- Music
- 29 Jul 15
Minister Aodhán Ó Ríordáin today announced Culture Ireland’s Showcase programme for the 2015 Edinburgh Festivals season.
Next month, Edinburgh International Festival, Festival Of Books and Edinburgh Festival Fringe return to Scotland's capital and Culture Ireland will once again support Irish artists taking part.
Today, Minister of State at the Department of Arts, Heritage and the Gaeltacht, Aodhán Ó Ríordáin TD announced their plans.
“As Culture Ireland celebrates its tenth anniversary this year”, the Minister said, “the Edinburgh Festivals remain as important a platform for Irish artists to garner world attention and achieve new global opportunities as ten years ago.”
There will be six Culture Ireland-supported productions at the Edinburgh Festival Fringe, the largest arts festival in the world.
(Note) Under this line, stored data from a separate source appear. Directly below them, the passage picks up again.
-- ==== Sys2Proof/Machine/Publish.lean ====
section
/-! DEFINITION. Publishing to rings and reaping from them: the shared part of CQPUB, NVSUB, JCARD, AXPUSH, NVREAP and
AXREAP (R29, R30, R348, R361). -/

namespace Sys2Proof.Machine

/-- A ring header as a publisher reads it: PUB, the count the limit is taken from, BASE and LOGN. -/
structure RingView where
  pub : Nat
  lim : Nat
  base : Nat
  logn : Nat
  deriving DecidableEq, Repr

/-- The header at a local place. `limOff` is the offset of TAKEN or ACC (R30). The BASE of a header in another carrel is
an rcarrel address (R310). -/
def viewAt (s : State) (p : Place) (space : Space) (limOff : Nat) : RingView :=
  ⟨hdrPub s p.loc, readWord s (p.loc + limOff) % 2 ^ 48,
    if space == .rcarrel then hdrBase s p.loc % 2 ^ 26 else hdrBase s p.loc, hdrLogn s p.loc⟩

/-- The header that five doublewords hold. -/
def viewOf (h limOff : Nat) : RingView := ⟨h % 2 ^ 48, h / 2 ^ (8 * limOff) % 2 ^ 48, bits h 255 192, bits h 260 256⟩

/-- A run of doublewords read as one value; the first access that does not answer ends it. -/
def peekWords (s0 s : State) (tid : Nat) (space : Space) (ea n : Nat) : Acq :=
  (List.range n).foldl (fun acc i =>
    match acc with
    | .ok s1 v =>
      match peek s0 s1 tid space ((ea + 8 * i) % 2 ^ 64) 8 with
      | .ok s2 w => .ok s2 (v + w * 2 ^ (64 * i))
      | r => r
    | r => r) (.ok s 0)

/-- The address of a ring's entry slot. -/
def slotEa (v : RingView) (size i : Nat) : Nat := (v.base + size * ((v.pub + i) % 2 ^ v.logn)) % 2 ^ 64

/-- A check of a write of the publisher, the write-once rule included. The line event that the write will raise stands in
the state of the checks, so that of two records in one line of a write-once range the second is found (R429). -/
def writeCheck (s : State) (tid : Nat) (space : Space) (ea size : Nat) : Except TrapInfo State :=
  match laneCheck s tid space ea size .wr false with
  | .error i => .error i
  | .ok (s1, p) =>
    if p.global && !p.remote then
      match lineAccess s1 (some (thr s tid).core) p.pa p.range true with
      | .error c => .error (trapOf (BitVec.ofNat 8 c) (some ea))
      | .ok s2 => .ok s2
    else .ok s1

/-- The checks of the slots of m entries, in order. -/
def slotChecks (s : State) (tid : Nat) (space : Space) (v : RingView) (size m : Nat) : Except TrapInfo State :=
  (List.range m).foldl (fun acc i =>
    match acc with
    | .error e => .error e
    | .ok st => writeCheck st tid space (slotEa v size i) size) (.ok s)

/-- Whether carrel bytes lie wholly in the workgroup's region (R315, R349). -/
def inCarrelRegion (w : Workgroup) (off n : Nat) : Bool := w.base * 4096 ≤ off && off + n ≤ (w.base + w.units) * 4096

/-- A copy ring's slots and status array lie in the region (R315, R349). -/
def ringInRegion (w : Workgroup) (v : RingView) : Bool := inCarrelRegion w v.base (36 * 2 ^ v.logn)

/-- What a publisher finds of a ring: its place and view, a trap, or a header of another module on its way. -/
inductive RingLook where
  | ok (s : State) (p : Place) (v : RingView)
  | trap (i : TrapInfo)
  | stall (s : State)

/-- The header of a ring of checked place, which another module's home may hold. -/
def readView (s0 s : State) (tid : Nat) (space : Space) (hdr limOff : Nat) (p : Place) : RingLook :=
  if p.remote then
    match peekWords s0 s tid space hdr 5 with
    | .ok s1 h => .ok s1 p (viewOf h limOff)
    | .trap i => .trap { i with addr := some (BitVec.ofNat 64 hdr) }
    | .stall s1 => .stall s1
    | .sent s1 _ | .abort s1 => .stall s1
  else if poisoned s p.loc 64 then .trap (trapOf cPoison (some hdr))
  else .ok s p (viewAt s p space limOff)

/-- The checks of one ring for m entries (R348): the header, its LOGN, the slots and the notify word. `own` asks for the
region rule of copy rings. -/
def ringCheck (s : State) (tid : Nat) (space : Space) (hdr size limOff m : Nat) (own : Bool) : RingLook :=
  let w := wgOf s (tidWg tid)
  if hdr % 64 != 0 then .trap (trapOf cMisaligned (some hdr))
  else if own && !inCarrelRegion w hdr 64 then .trap (trapOf cProtection (some hdr))
  else match laneCheck s tid space hdr 64 .rd false with
    | .error i => .trap i
    | .ok (s1, p) =>
      match readView s s1 tid space hdr limOff p with
      | .ok s2 p v =>
        if v.logn < 4 || 12 < v.logn || 2 ^ v.logn < m then .trap (trapOf cIllegalField (some hdr))
        else if own && !ringInRegion w v then .trap (trapOf cProtection (some v.base))
        else match slotChecks s2 tid space v size m with
          | .error e => .trap e
          | .ok s3 =>
            match writeCheck s3 tid space hdr 8 with
            | .error e => .trap e
            | .ok s4 => .ok s4 p v
      | r => r

/-- Whether m more entries pass the limit (R30, R348). -/
def ringFull (v : RingView) (m : Nat) : Bool := 2 ^ v.logn < sub48 v.pub v.lim + m

/-- The kinds of hold (code 63): posted writes, a full ring in the carrel, a DEPSET on its way, the acceptance of a matrix
instruction, a full global ring, a full rcarrel ring. -/
def holdPosted : Nat := 0
def holdCarrelRing : Nat := 1
def holdDepset : Nat := 2
def holdMatrix : Nat := 3
def holdGlobalRing : Nat := 4
def holdRcarrelRing : Nat := 5

/-- The hold of a full ring: A the header, B the entries and the limit's offset. -/
def ringHold (space : Space) (hdr limOff m : Nat) : Wait :=
  { code := 63, a := BitVec.ofNat 64 hdr, b := BitVec.ofNat 64 (m + limOff * 2 ^ 16), dst := .latchOnly,
    var := match space with
      | .carrel => holdCarrelRing
      | .rcarrel => holdRcarrelRing
      | _ => holdGlobalRing }

/-- Whether a full ring has room again, or can no longer be read, which its publisher will find. -/
def ringRoom (s : State) (tid : Nat) (space : Space) (w : Wait) : Bool :=
  let m := w.b.toNat % 2 ^ 16
  let limOff := w.b.toNat / 2 ^ 16
  match laneCheck s tid space w.a.toNat 64 .rd false with
  | .error _ => true
  | .ok (s1, p) => p.remote || !ringFull (viewAt s1 p space limOff) m

/-- A checked write of a publisher: local cells, or posted packets of 32 bytes to another module. -/
def putBytes (s : State) (tid : Nat) (space : Space) (ea : Nat) (bs : List Byte) : State :=
  match laneCheck s tid space ea bs.length .wr false with
  | .error _ => s
  | .ok (s1, p) =>
    if p.remote then
      (List.range ((bs.length + 31) / 32)).foldl (fun st i =>
        postPacket st tid (p.pa + 32 * i)
          (carryRange (postedPacket tyPosted (p.pa + 32 * i) ((bs.drop (32 * i)).take 32)) p.range)) s1
    else match (if p.global then lineAccess s1 (some (thr s tid).core) p.pa p.range true else .ok s1) with
      | .error _ => s1
      | .ok s2 => storeBytes s2 p.loc bs

/-- The header that an address names, as a number: another address of one physical header names the same ring. -/
def ringKey (s0 : State) (space : Space) (i hdr : Nat) : Nat :=
  match laneCheck s0 i space hdr 64 .rd false with
  | .ok (_, p) => if p.remote then 2 ^ 70 + p.pa else p.loc
  | .error _ => 2 ^ 80 + hdr

/-- The threads of the instruction that name the same ring, in ascending lane order. -/
def ringMates (s0 : State) (o : Ops) (needs : List (Src × Need)) (space : Space) (hdr : Nat → Nat) (tid : Nat) : List Nat :=
  (takesPart s0 o needs).filter fun i => ringKey s0 space i (hdr i) == ringKey s0 space tid (hdr tid)

/-- The mark of a publication whose records are on their way to another module. -/
def publishMark (p : Place) : Nat := 2 ^ 62 + p.pa

/-- Whether the records of a ring are on their way: those of some of these threads, or of others. -/
def publishing (s : State) (p : Place) (who : Nat → Bool) : Bool :=
  p.global && s.threads.any fun e => who e.1 && e.2.pend.any fun x => x.pieces.any fun q => q.idx == publishMark p

/-- Whether some slot of a publication, or the header, lies on another module. -/
def publishesFar (s : State) (tid : Nat) (space : Space) (p : Place) (v : RingView) (size m : Nat) : Bool :=
  p.remote || (List.range m).any fun i =>
    match laneCheck s tid space (slotEa v size i) size .wr false with
    | .ok (_, q) => q.remote
    | .error _ => false

/-- The records of a publication leave; the lowest thread of the ring keeps the mark until they are acknowledged, since the
notify write releases them (R45, R454). -/
def sendRecords (s0 : State) (lead : Nat) (space : Space) (v : RingView) (size : Nat) (mates : List Nat) (p : Place)
    (record : Nat → List Byte) : State :=
  let s1 := (List.range mates.length).foldl (fun st i =>
    let j := mates.getD i lead
    putBytes st j space (slotEa v size i) (record j)) s0
  let piece : PendPiece := { port := 0, tag := 0, idx := publishMark p, size := 0, val := some 0, fault := 0 }
  modThr s1 lead fun t =>
    { t with pend := t.pend ++ [{ dst := .latchOnly, k := answerMark s0, live := false, wide := false, tag := 0,
                                  flag := none, pieces := [piece] }] }

/-- One thread's part of a publishing instruction (R348): its record goes to the slot its rank gives it, and the last of
the ring's threads writes the notify word. Records on their way to another module are acknowledged first (R454); until
then no other gathering of this module publishes to the ring (log entry 28). -/
def publish (s0 s : State) (tid : Nat) (space : Space) (hdr : Nat → Nat) (size limOff : Nat) (mates : List Nat) (own : Bool)
    (record : Nat → List Byte) (d : Dst) (bound : State → State) : LaneRes :=
  let m := mates.length
  let i := mates.findIdx (· == tid)
  let lead := mates.headD tid
  match ringCheck s0 lead space (hdr lead) size limOff m own with
  | .trap e => .trap e
  | .stall s' => .stall s'
  | .ok _ p v =>
    let ours := publishing s0 p mates.contains
    let finish (st : State) : LaneRes :=
      let s2 := writeDst st tid d ((v.pub + i + 1) % 2 ^ 48)
      .done (if i + 1 == m then bound (putBytes s2 tid space (hdr tid) (leBytes 8 ((v.pub + m) % 2 ^ 48))) else s2)
    if ours then
      -- a lost record's release never completes: the hold finds it (R455)
      if mates.any fun j => (thr s0 j).posted.any Posted.lost then .hold postedHold
      else if mates.any fun j => !(thr s0 j).posted.isEmpty then .stall s0
      else finish s
    else if mates.any fun j => releaseWaits s0 j true then .hold postedHold
    else if ringFull v m then .hold (ringHold space (hdr tid) limOff m)
    else if publishing s0 p fun j => !mates.contains j then .stall s0
    else if publishesFar s0 lead space p v size m then
      if portsFull s0 (dieOfThr s0 tid) then .stall s0
      else .stall (sendRecords s0 lead space v size mates p record)
    else finish (putBytes s tid space (slotEa v size i) (record tid))

/-! ### Reaping (R361, R498) -/

/-- The test of a reaper: record k, of `size` bytes with ENTRY in its last doubleword, of the ring at a header whose
entries have `slot` bytes. While it is not written the reaper waits; a later record traps ILLEGAL_FIELD. -/
def reapTest (s : State) (tid hdr k slot size : Nat) (d : Dst) (window : Bool) : WaitRes :=
  match peekWords s s tid .global hdr 5 with
  | .ok s1 h =>
    let pub := h % 2 ^ 48
    let n := bits h (64 * 4 + 4) (64 * 4)
    if window && 2 ^ n ≤ sub48 pub k then .trap (trapOf cIllegalField none)
    else
      let rec_ := bits h (64 * 4 - 1) (64 * 3) + slot * 2 ^ n + size * slotIndex k n
      match peek s s1 tid .global ((rec_ + size - 8) % 2 ^ 64) 8 with
      | .ok s2 e =>
        let diff := sub48 (e % 2 ^ 48) k
        if diff == 0 then
          match peekWords s s2 tid .global (rec_ % 2 ^ 64) (size / 8) with
          | .ok s3 v => .done (writeDst s3 tid d v)
          | .trap i => .trap i
          | .abort s3 => .abort s3
          | .sent s3 _ => .no s3
          | .stall s3 => .ask s3
        else if diff < 2 ^ 47 then .trap (trapOf cIllegalField none)
        else .no s2
      | .trap i => .trap i
      | .abort s2 => .abort s2
      | .sent s2 _ => .no s2
      | .stall s2 => .ask s2
  | .trap i => .trap i
  | .abort s1 => .abort s1
  | .sent s1 _ => .no s1
  | .stall s1 => .ask s1

/-- The checks of a reaper's operands, then its wait. -/
def reap (s : State) (tid : Nat) (code hdr k : Nat) (b : Word) (slot size : Nat) (d : Dst) : LaneRes :=
  if hdr % 64 != 0 then .trap (trapOf cMisaligned (some hdr))
  else if 2 ^ 48 ≤ k then .trap (trapOf cIllegalField none)
  else waitOn { code, a := BitVec.ofNat 64 hdr, b, dst := d, var := 0 } (reapTest s tid hdr k slot size d true)

end Sys2Proof.Machine
end

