/-- A slip whose data is out: it completes, or waits for the acknowledgements of its drain first (R284, R456). -/
def settleSlip (s : State) (core : Nat) (x : Slip) (flags : BitVec 3) : State :=
  let quad := quadOfCore core
  let y := { x with st := .drained core flags }
  if inFlight s (.slip x.ring x.k) then modSlip s quad x fun _ => y else endSlip s quad y

/-- SLIP_COMPLETE: the drain, then the release, the task and the accession advance (R284). -/
def execSlipComplete (core : Nat) (s : State) : Host.Outcome State Fault Refusal :=
  if 256 ≤ core then .fault .noSuchUnit
  else match slipOn s core with
    | none => .next s
    | some x =>
      match x.st with
      | .drained _ flags => .next (settleSlip s core x flags)
      | _ =>
        if x.step < slipSteps x.words then .next s
        else match drainSlip s core x with
          | .fault f addr => .next (failSlip s (quadOfCore core) x f addr)
          | .hold => .next s
          | .waits s1 => .next s1
          | .done s1 flags => .next (withRoom s (dieOfCore core) (settleSlip (dropAsks s1 (.slip x.ring x.k)) core x flags))

end Sys2Proof.Machine
end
Traverse, Edinburgh’s key venue for new writing, hosts two shows – Eimear McBride’s award-winning A Girl Is a Half-Formed Thing , (produced by the Corn Exchange Theatre Company and starring Aoife Duffin) and Rough Magic’s production of Sonya Kelly's How To Keep An Alien.
At Dance Base, Fishamble produce Underneath, Pat Kinevane's latest one-man performance, while The New Play Company and ponydance deliver comedy dance in the form of Ponies Don’t Play Football.
Donal O’Kelly’s comic thriller Little Thing, Big Thing, also produced by Fishamble, appears at Assembly George Square Studios and performer and scientist Dr. Niamh Shaw combines both skills with the multimedia To Space at Summerhall.
On August 8, as part of the Edinburgh International Festival, the world premiere of a new chamber opera The Last Hotel opens at the Royal Lyceum Theatre Edinburgh. Composed by Donnacha Dennehy and written by Enda Walsh, the opera which is produced by Wide Open Opera and Landmark Productions has already secured international opportunities at the Royal Opera House in London and St. Ann’s Warehouse in Brooklyn.
Also featuring in the Edinburgh International Festival programme, Martin Hayes and Dennis Cahill will perform with viola da gamba virtuoso Jordi Savall in Celtic Dialogues at the Usher Hall, a musical exploration of the shared roots of early and Celtic music.
Culture Ireland also continues its relationship with the Edinburgh International Book Festival with an extensive programme of readings and appearances featuring Irish award-winning authors from many genres over a two week period.